• _DATASET_
****************

/-- A fault bit latches (R472): off, event, count, record; TRIP and HARD plan a retry. -/
def State.zbTrip (s : State) (z : Nat) (f : Fld) (mA : Nat) : State :=
  if !s.zbOn z then s
  else
    let s := ((s.put f 1 z).put F.ZB_EVT_PWR 1 z).inc F.ZB_PWR_CNT_TRIPS 1 z
    let s := (s.put F.ZB_PWR_STAT_IMEAS mA z).zbOff z
    let s := s.pdErr 0 0x05 f.lo (leBytes 1 z ++ leBytes 1 f.lo ++ leBytes 2 mA)
    let x := s.seg z
    let new : Bool := match x.firstTrip with | some t => decide (t + 60000000 < s.now) | none => true
    let first := if new then s.now else x.firstTrip.getD s.now
    let tries := if new then 0 else x.tries
    s.setSeg z { x with
      hold := true
      firstTrip := some first
      tries := tries
      retryAt := if f.lo != 2 && tries < s.get F.ZB_PWR_CFG_RETRY z then some (s.now + 1000000) else none }

/-- The current has been above TRIP, within its tolerance of 5 % + 50 mA (R802), for 1 ms, which can have begun when the FET went
on. -/
def State.zbOverTrip (s : State) (z mA : Nat) : State :=
  if !s.zbOn z || mA + 50 ≤ 95 * s.get F.ZB_PWR_CFG_TRIP z then s
  else (s.reach ((s.seg z).onAt + 1000)).zbTrip z F.ZB_PWR_FLT_TRIP mA

/-- The current is above 2 × TRIP, at least 1.8 × TRIP (R802). -/
def State.zbOverHard (s : State) (z mA : Nat) : State :=
  if mA ≤ 180 * s.get F.ZB_PWR_CFG_TRIP z then s else s.zbTrip z F.ZB_PWR_FLT_HARD mA

/-- ZBVOUTn has not risen above its level within 20 ms of a start, or has been below it for 1 ms. -/
def State.zbPgFail (s : State) (z mA : Nat) : State :=
  if !s.zbOn z then s
  else
    let s := s.reach ((s.seg z).onAt + (if s.bit F.ZB_PWR_STAT_PGOOD z then 1000 else 20000))
    (s.put F.ZB_PWR_STAT_PGOOD 0 z).zbTrip z F.ZB_PWR_FLT_PG mA

def execZbSupplyTrip (z : Fin 16) (mA : Nat) (s : State) : Out := .next (s.pdDo (fun s => s.zbOverTrip z.val mA))
def execZbSupplyHard (z : Fin 16) (mA : Nat) (s : State) : Out := .next (s.pdDo (fun s => s.zbOverHard z.val mA))
def execZbSupplyPgFail (z : Fin 16) (mA : Nat) (s : State) : Out := .next (s.pdDo (fun s => s.zbPgFail z.val mA))

/-- 1 s after a trip (R472). -/
def State.zbRetry (s : State) (z : Nat) : State :=
  let x := s.seg z
  match x.retryAt with
  | none => s
  | some t => ((s.reach t).setSeg z { x with retryAt := none, tries := x.tries + 1, hold := false }).zbWant z

def execZbSupplyRetry (z : Fin 16) (s : State) : Out := .next (s.pdDo (fun s => s.zbRetry z.val))

/-- A write of ZB_PWR_CMD.CYCLE (R486). -/
def State.zbCycle (s : State) (w : Who) (z : Nat) (data : Word) : State :=
  s.auditW w (Tgt.reg (R.ZB_PWR_CMD.at z) 0 data) Res.applied (fun s =>
    if F.ZB_PWR_CMD_CYCLE.of data = 0 then s
    else ((s.zbOff z).put F.ZB_PWR_STAT_PEND 0 z).setSeg z { (s.zbOff z).seg z with cycleEnd := some (s.now + 1000000) })

/-- The 1 s off time ends. -/
def State.zbCycleEnd (s : State) (z : Nat) : State :=
  match (s.seg z).cycleEnd with
  | none => s
  | some t => ((s.reach t).setSeg z { s.seg z with cycleEnd := none }).zbWant z

def execZbPwrCycleEnd (z : Fin 16) (s : State) : Out := .next (s.pdDo (fun s => s.zbCycleEnd z.val))

/-- A write of ZB_PWR_FLT (R472): the clear of the last bit wants a start. -/
def State.zbFltWrite (s : State) (w : Who) (z : Nat) (data : Word) : State :=
  s.clearWrite w (R.ZB_PWR_FLT.at z) data (fun old new s =>
    if old != 0 && new = 0 then (s.setSeg z { s.seg z with retryAt := none, firstTrip := none, tries := 0, hold := false }).zbWant z else s)

/-- A write of ZB_PWR_CFG (R471). -/
def State.zbPwrCfg (s : State) (w : Who) (z : Nat) (data : Word) : State :=
  s.cfgWrite w (R.ZB_PWR_CFG.at z) data (fun _ => Res.applied) (fun old new s =>
    let on (x : Word) : Bool := F.ZB_PWR_CFG_EN.of x == 1
    if on old && !on new then ((s.zbOff z).put F.ZB_PWR_STAT_PEND 0 z) else if !on old && on new then s.zbWant z else s)

/-- A segment enters safe state (R473). -/
def State.zbSafeEntry (s : State) (z : Nat) : State :=
  if s.zbAllowed z then (if s.bit F.ZB_PWR_STAT_PEND z then s else s.zbWant z)
  else
    let s := (s.zbOff z).put F.ZB_PWR_STAT_PEND 0 z
    s.setSeg z { s.seg z with cycleEnd := none, retryAt := none }

/-- ZBSTBn is high (R443). -/
def State.zbStandby (s : State) (z : Nat) : Bool := s.get F.ZB_CTRL_MODE z == 0 || s.bit F.ZB_CTRL_STBY z || !s.zbOn z

/-! ### Registers (R476 to R489) -/

/-- The buffer whose enabled area holds byte i of the payload memory. -/
def State.payOwner (s : State) (z i : Nat) : Option Nat :=
  (List.range 64).find? (fun b => s.bufDir z b != 0 && (areaOf (s.bufCfg z b)).1 ≤ i && i < (areaOf (s.bufCfg z b)).2)

/-- The tenant, beside tenant 0, that may use an address of a segment (R476). -/
def State.zbUser (s : State) (a : Nat) : Option Nat :=
  let z := (a - 0x1D0000) / 0x1000
  let o := a % 0x1000
  if 0xA00 ≤ o then (s.payOwner z (o - 0xA00)).map (fun b => s.get F.ZB_BUF_CFG_TENANT z b)
  else if 0x200 ≤ o && 0x0C ≤ o % 32 then some (s.get F.ZB_BUF_CFG_TENANT z ((o - 0x200) / 32))
  else none

def State.zbMayUse (s : State) (t a : Nat) : Bool := t = 0 || (s.zbUser a = some t && s.tstate t != 0)

/-- A write of ZB_BUF_STAT (R455, R458, R462, R489). A transmit request by a tenant in HOLD is refused (R617). -/
def State.zbStatWrite (s : State) (w : Who) (z b : Nat) (data : Word) : State :=
  let a := R.ZB_BUF_STAT.at z b
  if F.ZB_BUF_STAT_TXREQ.of data = 1 && s.tstate w.tenant = 2 then s.plainW Res.refRights id
  else s.plainW Res.applied id |> fun s =>
    let s := s.setWord a (s.word a &&& ~~~(data &&& 0xC0000000))
    let s := if F.ZB_BUF_STAT_TXREQ.of data = 1 then s.zbRequest z b else s
    if F.ZB_BUF_STAT_TXABORT.of data = 1 then s.zbAbort z b else s

/-- A write of a descriptor's CFG, ID or MASK (R453, R458, R488). -/
def State.zbDescWrite (s : State) (w : Who) (z b a : Nat) (data : Word) : State :=
  if s.bit F.ZB_BUF_STAT_TXREQ z b then s.refuseWrite w a data Res.refConfig
  else
    let cfg := R.ZB_BUF_CFG.hit a
    s.cfgWrite w a data (fun x => if !cfg || s.bufCfgOk z b x then Res.applied else Res.refConfig) (fun old new s =>
      let m : Word := if cfg then 0xE800FF0F else 0x1FFFFFFF
      if old &&& m = new &&& m then s else (s.put F.ZB_BUF_STAT_NEWD 0 z b).put F.ZB_BUF_STAT_MSGLOST 0 z b)

/-- A write of a node table word (R487). -/
def State.zbNodeCfg (s : State) (w : Who) (z a : Nat) (data : Word) : State :=
  let i := R.ZB_NODE_SER.idx2 (a / 8 * 8)
  s.cfgWrite w a data (fun x =>
    let s' := s.setWord a x
    if s'.bit F.ZB_NODE_CFG_EN z i && (List.range 32).any (fun o => o != i && s'.bit F.ZB_NODE_CFG_EN z o && s'.nodeSerial z o == s'.nodeSerial z i)
    then Res.refConfig else Res.applied)

/-- A write of a word of payload memory (R458, R476). -/
def State.zbPayWrite (s : State) (z a : Nat) (data : Word) : State :=
  let busy := match s.payOwner z (a % 0x1000 - 0xA00) with | some b => s.bit F.ZB_BUF_STAT_TXREQ z b | none => false
  s.plainW Res.applied (fun s => if busy then s.inc F.ZB_CNT3_WREFUSED 1 z else s.setWord a data)

/-- A write of a timing register (R448). -/
def State.zbTiming (s : State) (w : Who) (z a : Nat) (data : Word) : State :=
  s.cfgWrite w a data (fun x =>
    let s' := s.setWord a x
    let ok := timingOk (s'.word (R.ZB_CTRL.at z)) (s'.word (R.ZB_NBT.at z)) (s'.word (R.ZB_DBT.at z)) (s'.word (R.ZB_TDC.at z))
      (R.ZB_NBT.hit a) (R.ZB_DBT.hit a)
    if s.get F.ZB_CTRL_MODE z = 0 && ok then Res.applied else Res.refConfig)

/-- A write of ZB_CTRL (R444, R448, R449). -/
def State.zbCtrlWrite (s : State) (w : Who) (z : Nat) (data : Word) : State :=
  s.cfgWrite w (R.ZB_CTRL.at z) data (fun x =>
    let fd := F.ZB_CTRL_FDOE.of x == 1 && !s.bit F.ZB_CTRL_FDOE z
    let judged := if fd then x else x &&& ~~~0x20000000
    if timingOk judged (s.word (R.ZB_NBT.at z)) (s.word (R.ZB_DBT.at z)) (s.word (R.ZB_TDC.at z)) fd fd then Res.applied else Res.refConfig)
    (fun old new s => if F.ZB_CTRL_MODE.of old = F.ZB_CTRL_MODE.of new then s else s.zbModeWritten z)

/-- A write of a supervisor register: they lie on the power die (R46, R486). -/
def State.zbPwrWrite (s : State) (w : Who) (z a : Nat) (data : Word) : State :=
  if !s.pdReach then s.dropWrite w a data
  else if w.tenant != 0 then s.refuseWrite w a data Res.refRights
  else if R.ZB_PWR_CFG.hit a then s.zbPwrCfg w z data
  else if R.ZB_PWR_FLT.hit a then s.zbFltWrite w z data
  else if R.ZB_PWR_CMD.hit a then s.zbCycle w z data
  else s.kindWrite w a data

/-- A write of a control register that has no rule of its own: audited, its flags included (R476). -/
def State.zbControl (s : State) (w : Who) (a : Nat) (data : Word) : State :=
  match fieldsAt a with
  | some fs => if isConfig fs then s.cfgWrite w a data else s.clearWrite w a data (fun _ _ s => s)
  | none => s.plainW Res.applied id

/-- A write of a ZB address. -/
def State.zbWrite (s : State) (w : Who) (a : Nat) (data : Word) : State :=
  let z := (a - 0x1D0000) / 0x1000
  let o := a % 0x1000
  let b := (o - 0x200) / 32
  if 0x60 ≤ o && o < 0x78 then s.zbPwrWrite w z a data
  else if !s.zbMayUse w.tenant a then
    (if 0xA00 ≤ o || (0x200 ≤ o && 0x0C ≤ o % 32) then s.plainW Res.refRights id else s.refuseWrite w a data Res.refRights)
  else if 0xA00 ≤ o then s.zbPayWrite z a data
  else if 0x200 ≤ o then
    (if o % 32 = 0x0C then s.zbStatWrite w z b data else if o % 32 < 0x0C then s.zbDescWrite w z b a data else s.plainW Res.applied id)
  else if 0x100 ≤ o then s.zbNodeCfg w z a data
  else if R.ZB_CTRL.hit a then s.zbCtrlWrite w z data
  else if R.ZB_NBT.hit a || R.ZB_DBT.hit a || R.ZB_TDC.hit a then s.zbTiming w z a data
  else if R.ZB_CMD.hit a then s.zbCmdWrite w z data
  else s.zbControl w a data

/-- The word a ZB address reads as: those that follow other state are computed. -/
def State.zbWord (s : State) (a : Nat) : Word :=
  let z := (a - 0x1D0000) / 0x1000
  if R.ZB_NEWD_LO.hit a then Word.ofN (maskOfZ 32 (fun b => s.bit F.ZB_BUF_STAT_NEWD z b))
  else if R.ZB_NEWD_HI.hit a then Word.ofN (maskOfZ 32 (fun b => s.bit F.ZB_BUF_STAT_NEWD z (32 + b)))
  else if R.ZB_TAGS.hit a then
    let n (st : Nat) : Nat := ((s.seg z).tags.filter (fun (e : Nat × ZbTag) => e.2.st == st)).length
    Word.ofN (n 3 + 65536 * n 2)
  else s.word a
where maskOfZ (n : Nat) (p : Nat → Bool) : Nat := ((List.range n).filter p).foldl (fun m i => m + 2 ^ i) 0

def execZbModeWrite (p : Path) (z : Fin 16) (data : Word) (s : State) : Out :=
  .next (s.byPath p (fun w s => s.zbWrite w (R.ZB_CTRL.at z.val) data))
def execZbRecover (p : Path) (z : Fin 16) (s : State) : Out :=
  .next (s.byPath p (fun w s => s.zbWrite w (R.ZB_CMD.at z.val) 1))
def execZbTxreq (p : Path) (z : Fin 16) (b : Fin 64) (s : State) : Out :=
  .next (s.byPath p (fun w s => s.zbWrite w (R.ZB_BUF_STAT.at z.val b.val) 0x20000000))
def execZbTxabort (p : Path) (z : Fin 16) (b : Fin 64) (s : State) : Out :=
  .next (s.byPath p (fun w s => s.zbWrite w (R.ZB_BUF_STAT.at z.val b.val) 0x10000000))
def execZbPwrCycle (p : Path) (z : Fin 16) (s : State) : Out :=
  .next (s.byPath p (fun w s => s.zbWrite w (R.ZB_PWR_CMD.at z.val) 1))
def execZbPwrFaultClear (p : Path) (z : Fin 16) (data : Word) (s : State) : Out :=
  .next (s.byPath p (fun w s => s.zbWrite w (R.ZB_PWR_FLT.at z.val) data))
def execZbPwrEnWrite (p : Path) (z : Fin 16) (data : Word) (s : State) : Out :=
  .next (s.byPath p (fun w s => s.zbWrite w (R.ZB_PWR_CFG.at z.val) data))

end Sys2Proof.Machine
end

****************

• _BRIEF_
Produce a word-for-word copy of everything above from the line holding "else if w.tenant" down to the line holding "included (R476). -/", with both of those lines kept.

• _OUTPUT_
  else if w.tenant != 0 then s.refuseWrite w a data Res.refRights
  else if R.ZB_PWR_CFG.hit a then s.zbPwrCfg w z data
  else if R.ZB_PWR_FLT.hit a then s.zbFltWrite w z data
  else if R.ZB_PWR_CMD.hit a then s.zbCycle w z data
  else s.kindWrite w a data

/-- A write of a control register that has no rule of its own: audited, its flags included (R476). -/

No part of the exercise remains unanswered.